◆ Dataset records:
_ _ _ _
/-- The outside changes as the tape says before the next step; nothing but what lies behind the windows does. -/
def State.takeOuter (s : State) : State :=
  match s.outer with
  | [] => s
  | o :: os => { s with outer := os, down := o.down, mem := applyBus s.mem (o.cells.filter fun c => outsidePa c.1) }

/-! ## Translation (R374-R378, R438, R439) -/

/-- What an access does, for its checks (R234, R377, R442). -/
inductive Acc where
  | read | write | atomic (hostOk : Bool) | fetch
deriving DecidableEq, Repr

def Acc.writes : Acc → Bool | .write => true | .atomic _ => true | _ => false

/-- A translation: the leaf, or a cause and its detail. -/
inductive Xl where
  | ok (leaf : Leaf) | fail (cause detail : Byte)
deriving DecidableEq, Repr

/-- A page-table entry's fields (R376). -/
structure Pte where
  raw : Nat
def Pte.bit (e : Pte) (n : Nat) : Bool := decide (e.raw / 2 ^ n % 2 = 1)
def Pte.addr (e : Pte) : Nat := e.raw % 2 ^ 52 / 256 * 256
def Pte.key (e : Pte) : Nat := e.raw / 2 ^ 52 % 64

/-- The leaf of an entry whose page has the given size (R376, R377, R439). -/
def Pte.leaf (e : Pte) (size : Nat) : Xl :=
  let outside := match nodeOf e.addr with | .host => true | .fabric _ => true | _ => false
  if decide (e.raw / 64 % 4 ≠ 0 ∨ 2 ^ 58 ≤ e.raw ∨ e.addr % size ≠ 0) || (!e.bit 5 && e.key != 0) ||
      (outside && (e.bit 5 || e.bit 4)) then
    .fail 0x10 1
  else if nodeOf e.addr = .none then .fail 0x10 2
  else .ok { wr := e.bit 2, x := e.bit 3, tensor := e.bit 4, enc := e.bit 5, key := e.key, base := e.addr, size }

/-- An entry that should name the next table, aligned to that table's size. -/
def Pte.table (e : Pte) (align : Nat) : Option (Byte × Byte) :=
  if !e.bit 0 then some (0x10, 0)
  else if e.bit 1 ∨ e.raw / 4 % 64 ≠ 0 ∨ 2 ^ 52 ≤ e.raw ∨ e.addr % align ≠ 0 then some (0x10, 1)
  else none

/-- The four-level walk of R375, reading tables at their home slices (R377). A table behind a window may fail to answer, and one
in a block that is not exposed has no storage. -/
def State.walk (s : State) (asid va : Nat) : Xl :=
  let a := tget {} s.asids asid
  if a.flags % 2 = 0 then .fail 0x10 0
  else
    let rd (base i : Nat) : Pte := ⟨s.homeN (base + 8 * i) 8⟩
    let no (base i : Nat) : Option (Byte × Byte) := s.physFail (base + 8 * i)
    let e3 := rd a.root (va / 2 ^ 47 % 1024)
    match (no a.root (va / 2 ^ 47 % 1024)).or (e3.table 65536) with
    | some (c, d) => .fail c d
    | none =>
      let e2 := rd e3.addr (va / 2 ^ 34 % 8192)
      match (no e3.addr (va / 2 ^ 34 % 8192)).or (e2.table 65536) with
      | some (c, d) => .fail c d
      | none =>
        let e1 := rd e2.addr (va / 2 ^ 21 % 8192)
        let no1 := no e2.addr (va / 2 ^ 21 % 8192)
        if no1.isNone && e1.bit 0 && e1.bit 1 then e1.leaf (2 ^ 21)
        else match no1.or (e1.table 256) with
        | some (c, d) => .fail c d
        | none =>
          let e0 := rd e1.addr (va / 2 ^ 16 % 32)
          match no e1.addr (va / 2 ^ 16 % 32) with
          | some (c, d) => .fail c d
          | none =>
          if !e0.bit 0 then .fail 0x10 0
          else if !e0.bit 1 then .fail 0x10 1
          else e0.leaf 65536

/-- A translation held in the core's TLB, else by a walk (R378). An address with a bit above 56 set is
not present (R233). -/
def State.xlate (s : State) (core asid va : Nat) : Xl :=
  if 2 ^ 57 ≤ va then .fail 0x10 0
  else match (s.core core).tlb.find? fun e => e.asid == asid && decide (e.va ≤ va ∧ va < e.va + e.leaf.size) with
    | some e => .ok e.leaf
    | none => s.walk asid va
_ _ _ _
◆ Work to complete:
Repeat verbatim the line holding "above 56 set is" and all lines after it, up to the end of the material.

◆ Problem solution:
/-- A translation held in the core's TLB, else by a walk (R378). An address with a bit above 56 set is
not present (R233). -/
def State.xlate (s : State) (core asid va : Nat) : Xl :=
  if 2 ^ 57 ≤ va then .fail 0x10 0
  else match (s.core core).tlb.find? fun e => e.asid == asid && decide (e.va ≤ va ∧ va < e.va + e.leaf.size) with
    | some e => .ok e.leaf
    | none => s.walk asid va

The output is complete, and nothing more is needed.